Nous serons particulièrement vigilants sur les conditions de départ et sur les conditions de travail des salariés qui restent dans l’entreprise, les plans sociaux, les chaînes de valeur et les VSM se succédant à un rythme soutenu depuis une dizaine d’année.

L’entreprise met en valeur le dialogue social et annonce une concertation renforcée pour construire les accords d’entreprise qui seront nécessaires au déploiement de son programme. Néanmoins, pour un dialogue efficace, il faut une entreprise à l’écoute et capable de prendre en compte les propositions syndicales, ce qui n’a pas été le cas lors des dernières négociations (exemple NAO salaires). La CFE-CGC fera valoir les droits des salariés qu’elle représente. Nous serons donc exigeants sur la réalité de la concertation et sur le contenu des propositions d’accord de l’entreprise. Nous revendiquons un dialogue social de qualité au niveau national afin d’assurer des mesures équitables entre tous les sites industriels et tertiaires.

La CFE-CGC note l’engagement de la direction de ne fermer aucun site français d’ici 2024. Elle veillera au maintien des compétences et de l’effectif suffisants à l’atteinte des objectifs de production pour éviter toute situation rappelant celle vécue par les salariés de La Roche / Yon.

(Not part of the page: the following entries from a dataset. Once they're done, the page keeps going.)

/-- Settles O60: an enabled step that is never taken stays enabled, so a weakly fair run takes it. -/
theorem fairRunsTakeEnabledAgentSteps : Obligations.FairRunsTakeEnabledAgentSteps := by
  refine ⟨fun s t e hagent hen hstep he hr => (step_effect hstep).keeps_enabled hr he hagent hen, ?_⟩
  intro run ev e n hrun hfair hagent hen
  by_contra hnever
  push Not at hnever
  have hstays : ∀ m, n ≤ m → Event.enabled (run m) e = true := by
    intro m hm
    induction m, hm using Nat.le_induction with
    | base => exact hen
    | succ m hm ih =>
      obtain ⟨hev, hnr⟩ := hnever m hm
      exact (step_effect (hrun m)).keeps_enabled hnr hev hagent ih
  obtain ⟨m, hm, hev⟩ := hfair e hagent n hstays
  exact (hnever m hm).1 hev

end Sys2Proof.Machine
end

section
/-! PROOFS. The step by the event it takes (40_bus_frontend.md sections 2 and 5, 47_rom_emulator.md section 2): the value
of `step` for each kind of event, and the statements that read it off. -/

open Sys2Proof Sys2Proof.Machine

namespace Sys2Proof.Machine

/-! ### The step, event by event -/

section
variable {s : State}

theorem step_powerOn (h : s.nextEvent = .powerOn) : step s = .next s.popEvent.powerOnReset := by
  rw [step_eq, h]; rfl

theorem step_busCycle {p : BusPins} {overrun : Bool} (h : s.nextEvent = .busCycle p overrun) :
    step s = busCycle p overrun s.popEvent := by
  rw [step_eq, h]; rfl

theorem step_extRaise {b : BitVec 12} (h : s.nextEvent = .extRaise b) : step s = .next (s.popEvent.extRaiseStep b) := by
  rw [step_eq, h]; rfl

/-- A disabled agent step only takes the event (notes/assumptions/7.md). -/
theorem step_of_disabled (h : Event.enabled s.popEvent s.nextEvent = false) : step s = .next s.popEvent :=
  if_pos (by rw [h]; rfl)

theorem step_dispatch (h : s.nextEvent = .dispatch) (hen : Event.enabled s.popEvent .dispatch = true) :
    step s = .next s.popEvent.dispatchStep := by
  rw [step_eq, h, runEvent, hen]; rfl

theorem step_transfer {k : Nat} (h : s.nextEvent = .transfer k) (hen : Event.enabled s.popEvent (.transfer k) = true) :
    step s = .next (s.popEvent.transferStep k) := by
  rw [step_eq, h, runEvent, hen]; rfl

theorem step_complete (h : s.nextEvent = .complete) (hen : Event.enabled s.popEvent .complete = true) :
    step s = .next s.popEvent.completeStep := by
  rw [step_eq, h, runEvent, hen]; rfl

theorem step_startBoot (h : s.nextEvent = .startBoot) (hen : Event.enabled s.popEvent .startBoot = true) :
    step s = if Params.valid s.cfg then .next s.popEvent.startBootStep else .refused .invalidConfiguration := by
  rw [step_eq, h, runEvent, hen, State.popEvent_cfg]; rfl

theorem step_releaseReset (h : s.nextEvent = .releaseReset) (hen : Event.enabled s.popEvent .releaseReset = true) :
    step s = .next s.popEvent.releaseResetStep := by
  rw [step_eq, h, runEvent, hen]; rfl

theorem step_handOff (h : s.nextEvent = .handOff) (hen : Event.enabled s.popEvent .handOff = true) :
    step s = .next s.popEvent.handOffStep := by
  rw [step_eq, h, runEvent, hen]; rfl

end

/-! ### Bus cycles -/

/-- A cycle in one direction serves the word of its lines (40_bus_frontend.md R142). -/
theorem busCycle_of_direction {p : BusPins} {t : Txn} (overrun : Bool) (s : State)
    (h : (BusPins.direction p = .read ∧ t = mkTxn false p.d p.a)
      ∨ (BusPins.direction p = .write ∧ t = mkTxn true p.d p.a)) : busCycle p overrun s = serveCycle t overrun s := by
  rcases h with ⟨hd, rfl⟩ | ⟨hd, rfl⟩ <;> rw [busCycle, hd]

/-- A cycle that is not lost runs its instruction (40_bus_frontend.md R141, 47_rom_emulator.md R321). -/
theorem serveCycle_served (t : Txn) {overrun : Bool} {s : State} (h : s.phase = .normal → overrun = false) :
    serveCycle t overrun s = exec (decode s.cfg s.phase s.rome.rst t) s := by
  refine if_neg fun hlost => ?_
  simp only [Bool.and_eq_true, decide_eq_true_eq] at hlost
  rw [h hlost.1] at hlost
  cases hlost.2

/-- A cycle of phase NORMAL with an overrun is lost (40_bus_frontend.md R146). -/
theorem serveCycle_lost (t : Txn) {s : State} (h : s.phase = .normal) :
    serveCycle t true s = .next (s.overrunCycle t) := by
  rw [serveCycle, h]; rfl

/-- Settles O7: the cycle's lines carry its word, and the word is decoded in the state's phase. -/
theorem stepRunsDecodedCycle : Obligations.StepRunsDecodedCycle := by
  rintro s t ⟨p, overrun, he, ho, hdir⟩
  rw [step_busCycle he, busCycle_of_direction overrun _ hdir, serveCycle_served t (by simpa using ho)]
  simp

/-- Settles O10: each clause is one direction of the cycle's lines. -/
theorem cyclesWithoutOneDirection : Obligations.CyclesWithoutOneDirection := by
  intro s a d overrun
  refine ⟨fun he => ?_, fun he => ?_, fun oeN weN he => ?_⟩ <;> rw [step_busCycle he] <;> rfl

/-- A lost cycle changes the error's status and cause, the bus and the number of draws alone (40_bus_frontend.md R146). -/
theorem State.overrunCycle_frame (s : State) (t : Txn) :
    s.overrunCycle t
      = { s.raise causeMemoryError with dataBus := (s.overrunCycle t).dataBus, draws := (s.overrunCycle t).draws } := by
  unfold State.overrunCycle; split <;> rfl

/-- Settles O9: an overrun cycle is the error, with a draw on the bus in a read. -/
theorem lostCycleOnlySignals : Obligations.LostCycleOnlySignals := by
  intro s p hph he hdir
  obtain ⟨x, hx⟩ : ∃ x, (BusPins.direction p = .read ∧ x = mkTxn false p.d p.a)
      ∨ (BusPins.direction p = .write ∧ x = mkTxn true p.d p.a) :=
    hdir.elim (fun h => ⟨_, .inl ⟨h, rfl⟩⟩) (fun h => ⟨_, .inr ⟨h, rfl⟩⟩)
  have hstep : step s = .next (s.popEvent.overrunCycle x) := by
    rw [step_busCycle he, busCycle_of_direction true _ hx, serveCycle_lost x (by simpa using hph)]
  have hirq : (s.popEvent.overrunCycle x).irq = s.irq.setBits causeMemoryError := by
    rw [State.overrunCycle_frame, State.raise_irq, State.popEvent_irq]
  obtain ⟨hline, hcause, hmask, henable⟩ := Irq.setBits_spec s.irq causeMemoryError
  rw [← hirq] at hline hcause hmask henable
  refine ⟨_, hstep, by simp, hcause, hmask, henable, hline, fun hread => ?read, fun hwrite => ?write, ?frame⟩
  case read =>
    rcases hx with ⟨-, rfl⟩ | ⟨hw, -⟩
    · simp [State.overrunCycle]
    · rw [hread] at hw; cases hw
  case write =>
    rcases hx with ⟨hr, -⟩ | ⟨-, rfl⟩
    · rw [hwrite] at hr; cases hr
    · simp [State.overrunCycle]
  case frame => rw [State.overrunCycle_frame]; rfl

/-! ### Words of the opcode table -/

/-- In BOOT the decoder asks of ROME's state only whether it serves (47_rom_emulator.md R324). -/
theorem decodeBoot_congr (p : Params) {rst rst' : RomeState} (h : rst.serving = rst'.serving) (t : Txn) :
    decodeBoot p rst t = decodeBoot p rst' t := by
  rw [decodeBoot, decodeBoot, h]

/-- The instruction of a table word is what it decodes to in the state made ready for its phase. -/
theorem decode_readyFor (s : State) (ph : Phase) (t : Txn) :
    decode s.cfg (s.readyFor ph).phase (s.readyFor ph).rome.rst t = decode s.cfg ph .bootActive t := by
  cases ph with
  | normal =>
    have hph : (s.readyFor .normal).phase = .normal := by
      unfold State.readyFor; dsimp only; split
      · assumption
      · rfl
    rw [hph]; rfl
  | boot =>
    have hready : (s.readyFor .boot).phase = .boot ∧ (s.readyFor .boot).rome.rst.serving = true := by
      unfold State.readyFor; dsimp only; split
      · assumption
      · exact ⟨rfl, rfl⟩
    rw [hready.1]
    exact decodeBoot_congr s.cfg hready.2 t

/-- Making a state ready for a phase touches neither its configuration nor its inbox. -/
theorem State.readyFor_keeps (s : State) (ph : Phase) :
    (s.readyFor ph).cfg = s.cfg ∧ (s.readyFor ph).inbox = s.inbox := by
  unfold State.readyFor
  cases ph <;> dsimp only <;> split <;> exact ⟨rfl, rfl⟩

/-- Taking the presented word leaves the state made ready, with the bus released. -/
theorem State.popEvent_presentWord (s : State) (t : Txn) :
    (s.presentWord t).popEvent = (s.readyFor (tableWordPhase t)).release := by
  have hinbox := (s.readyFor_keeps (tableWordPhase t)).2
  unfold State.presentWord State.popEvent State.release
  rw [← hinbox]
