-- ==== Sys2Proof/Decode.lean ====
section
/-! DEFINITION. The decoders of the three formats of 30_encoding.md, each total on every word and rejecting by name, and
after them the encoder. No instruction is stored in a memory: a command word comes by a CMD write, a micro-operation word
from the sequencer, a host access from the bus (R71). -/

namespace Sys2Proof

/-! ### CMD16 (R86 to R89) -/

/-- CMD.OP, bits [15:12] (R86). -/
def cmdOp (w : CmdWord) : BitVec 4 := w.extractLsb' 12 4

/-- CMD.RSVD, bits [11:9] (R86). -/
def cmdRsvd (w : CmdWord) : BitVec 3 := w.extractLsb' 9 3

/-- CMD.LEN, bits [8:0], an unsigned number (R88). -/
def cmdLen (w : CmdWord) : BitVec 9 := w.extractLsb' 0 9

/-- The command a CMD word names (R87), or the reserved word of R89. -/
def decodeCmd16 (w : CmdWord) : Except Reject Instr :=
  if cmdRsvd w ≠ 0 then .error .reservedCommand
  else if cmdOp w = 1 then .ok (.encode (cmdLen w).toNat)
  else if cmdOp w = 2 then if cmdLen w = 0 then .ok .decode else .error .reservedCommand
  else .error .reservedCommand

/-! ### U8 (R92, R93) -/

/-- UOP, bits [7:4] (R92). -/
def uopCode (w : UopWord) : BitVec 4 := w.extractLsb' 4 4

/-- The reserved bits [3:1] of a U8 word (R92). -/
def uopRsvd (w : UopWord) : BitVec 3 := w.extractLsb' 1 3

/-- B, bit [0] (R92). -/
def uopBit (w : UopWord) : Bit := w.getLsbD 0

/-- The micro-operation a U8 word names (R93). B is an operand of WRITE_BIT and ENC_PAYLOAD_BIT and must be 0 in every
other word (R92). -/
def decodeU8 (w : UopWord) : Except Reject Instr :=
  if uopRsvd w ≠ 0 then .error .unknownMicroOp
  else if uopCode w = 0x1 then .ok (.writeBit (uopBit w))
  else if uopCode w = 0x4 then .ok (.encPayloadBit (uopBit w))
  else if uopBit w then .error .unknownMicroOp
  else if uopCode w = 0x2 then .ok .writeFlag
  else if uopCode w = 0x3 then .ok .padOnes
  else if uopCode w = 0x5 then .ok .readBit
  else if uopCode w = 0x6 then .ok .seekStep
  else if uopCode w = 0x7 then .ok .captureStep
  else if uopCode w = 0x8 then .ok .destuffStep
  else if uopCode w = 0x9 then .ok .validate
  else if uopCode w = 0xA then .ok .pack
  else .error .unknownMicroOp

/-! ### BUS (R61, R62, R94, R209) -/

/-- The host access of a row, or one of the refused accesses of R209. -/
def decodeBus : BusAccess → Except Reject Instr
  | .wr8 addr v => if addr.toNat < 0x100 then .ok (.wr8Tx addr.toNat v) else .error .illegalHostAccess
  | .rd .w8 addr =>
    if addr.toNat < 0x100 then .ok (.rd8Tx addr.toNat)
    else if addr.toNat < 0x200 then .ok (.rd8Rx (addr.toNat - 0x100))
    else .error .illegalHostAccess
  | .wr16 addr w => if addr = Config.cmdAddr then .ok (.wr16Cmd w) else .error .illegalHostAccess
  | .rd .w32 addr => if addr = Config.statusAddr then .ok .rd32Status else .error .illegalHostAccess
  | .rd .w16 _ => .error .illegalHostAccess
  | .wr32 _ _ => .error .illegalHostAccess

/-- The decoder of all three formats. -/
def decode : Raw → Except Reject Instr
  | .cmd16 w => decodeCmd16 w
  | .u8 w => decodeU8 w
  | .bus a => decodeBus a

/-! ### The encoder -/

/-- A U8 word from its code and its bit operand (R92: `UUUU 000B`). -/
def uopWord (code : BitVec 4) (b : Bit) : UopWord := (code ++ (0 : BitVec 3)) ++ BitVec.ofBool b

/-- The CMD word `OOOO 000L LLLL LLLL` (R86). -/
def cmdWord (op : BitVec 4) (len : Nat) : CmdWord := (op ++ (0 : BitVec 3)) ++ BitVec.ofNat 9 len

/-- The words of an instruction, from the encoding tables R86, R87, R92, R93 and R94. -/
def encode : Instr → Raw
  | .encode len => .cmd16 (cmdWord 0x1 len)
  | .decode => .cmd16 (cmdWord 0x2 0)
  | .writeBit b => .u8 (uopWord 0x1 b)
  | .writeFlag => .u8 (uopWord 0x2 false)
  | .padOnes => .u8 (uopWord 0x3 false)
  | .encPayloadBit b => .u8 (uopWord 0x4 b)
  | .readBit => .u8 (uopWord 0x5 false)
  | .seekStep => .u8 (uopWord 0x6 false)
  | .captureStep => .u8 (uopWord 0x7 false)
  | .destuffStep => .u8 (uopWord 0x8 false)
  | .validate => .u8 (uopWord 0x9 false)
  | .pack => .u8 (uopWord 0xA false)
  | .wr8Tx i v => .bus (.wr8 (BitVec.ofNat 10 i) v)
  | .rd8Tx i => .bus (.rd .w8 (BitVec.ofNat 10 i))
  | .rd8Rx i => .bus (.rd .w8 (BitVec.ofNat 10 (0x100 + i)))
  | .wr16Cmd w => .bus (.wr16 Config.cmdAddr w)
  | .rd32Status => .bus (.rd .w32 Config.statusAddr)

/-! ### The opcode table -/

/-- One row of spec/opcode_table.json: its mnemonic, and the fixed bits of its word (for a BUS row, of its 10-bit
address). -/
structure OpRow where
  mnemonic : String
  fmt : String
  fixedBits : Nat
  mask : Nat
  deriving DecidableEq, Repr

/-- The row of an instruction, as the table has it. -/
def opRow : Instr → OpRow
  | .encode _ => ⟨"ENCODE", "CMD16", 0x1000, 0xFE00⟩
  | .decode => ⟨"DECODE", "CMD16", 0x2000, 0xFFFF⟩
  | .writeBit _ => ⟨"WRITE_BIT", "U8", 0x10, 0xFE⟩
  | .writeFlag => ⟨"WRITE_FLAG", "U8", 0x20, 0xFF⟩
  | .padOnes => ⟨"PAD_ONES", "U8", 0x30, 0xFF⟩
  | .encPayloadBit _ => ⟨"ENC_PAYLOAD_BIT", "U8", 0x40, 0xFE⟩
  | .readBit => ⟨"READ_BIT", "U8", 0x50, 0xFF⟩
  | .seekStep => ⟨"SEEK_STEP", "U8", 0x60, 0xFF⟩
  | .captureStep => ⟨"CAPTURE_STEP", "U8", 0x70, 0xFF⟩
  | .destuffStep => ⟨"DESTUFF_STEP", "U8", 0x80, 0xFF⟩
  | .validate => ⟨"VALIDATE", "U8", 0x90, 0xFF⟩
  | .pack => ⟨"PACK", "U8", 0xA0, 0xFF⟩
  | .wr8Tx _ _ => ⟨"WR8_TX_i", "BUS", 0x000, 0x300⟩
  | .rd8Tx _ => ⟨"RD8_TX_i", "BUS", 0x000, 0x300⟩
  | .rd8Rx _ => ⟨"RD8_RX_i", "BUS", 0x100, 0x300⟩
  | .wr16Cmd _ => ⟨"WR16_CMD", "BUS", 0x200, 0x3FF⟩
  | .rd32Status => ⟨"RD32_STATUS", "BUS", 0x204, 0x3FF⟩

/-- The address of a host access. -/
def busAddr : BusAccess → HostAddr
  | .rd _ a => a
  | .wr8 a _ => a
  | .wr16 a _ => a
  | .wr32 a _ => a

/-- The bits of a raw word that the table's pattern speaks of. -/
def rawBits : Raw → Nat
  | .cmd16 w => w.toNat
  | .u8 w => w.toNat
  | .bus a => (busAddr a).toNat

/-! ### The table's words, for the host's check -/

/-- The host access that a BUS row's pattern names. The pattern holds the address alone; the map gives each address one
legal access, but for TX_BUF, where a write and a read are legal and the write is taken, with data 0 (DESIGN CHOICE, log entry 12). -/
def tableBus (addr : HostAddr) : BusAccess :=
  if addr.toNat < 0x100 then .wr8 addr 0
  else if addr.toNat < 0x200 then .rd .w8 addr
  else if addr = Config.cmdAddr then .wr16 addr 0
  else .rd .w32 addr

/-- The raw word that `nbits` bits of the table stand for. A BUS pattern has 10 bits, 16 in whole bytes; a CMD16 word of
a row is at least 0x1000, so the two never meet. -/
def tableRaw (nbits w : Nat) : Option Raw :=
  if nbits = 8 then some (.u8 (BitVec.ofNat 8 w))
  else if nbits = 10 then some (.bus (tableBus (BitVec.ofNat 10 w)))
  else if nbits = 16 then
    if w < 0x400 then some (.bus (tableBus (BitVec.ofNat 10 w))) else some (.cmd16 (BitVec.ofNat 16 w))
  else none

/-- What the decoder reads from a word of the table, `none` where it refuses. -/
def decodeTableWord (nbits w : Nat) : Option Instr :=
  match tableRaw nbits w with
  | none => none
  | some r =>
    match decode r with
    | .ok i => some i
    | .error _ => none

end Sys2Proof
end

L’engagement d’un emploi créé pour un emploi supprimé pourrait être un « moindre mal », si les emplois créés étaient de niveau équivalent, ce qui est rarement le cas lors d’une restructuration. Nous rappelons d’ailleurs que les salariés des entreprises innovantes citées dans le Communiqué (Resicare, Addup, Pyrowave, Carbios…) ne bénéficient pas des mêmes contrats de travail que leurs « collègues » Michelin.

La CFE-CGC attend donc de l’entreprise un accompagnement de tous les salariés à la hauteur des ambitions affichées, surtout pour ceux qui poursuivront leur carrière dans l’entreprise. Les négociations annoncées vont tous nous concerner et modifier en profondeur les éléments de notre relation salarié – entreprise. Nous ne nous tromperons pas de combat et serons, comme toujours, au service des salariés.

La section syndicale CFE-CGC Michelin, le 6 janvier 2021.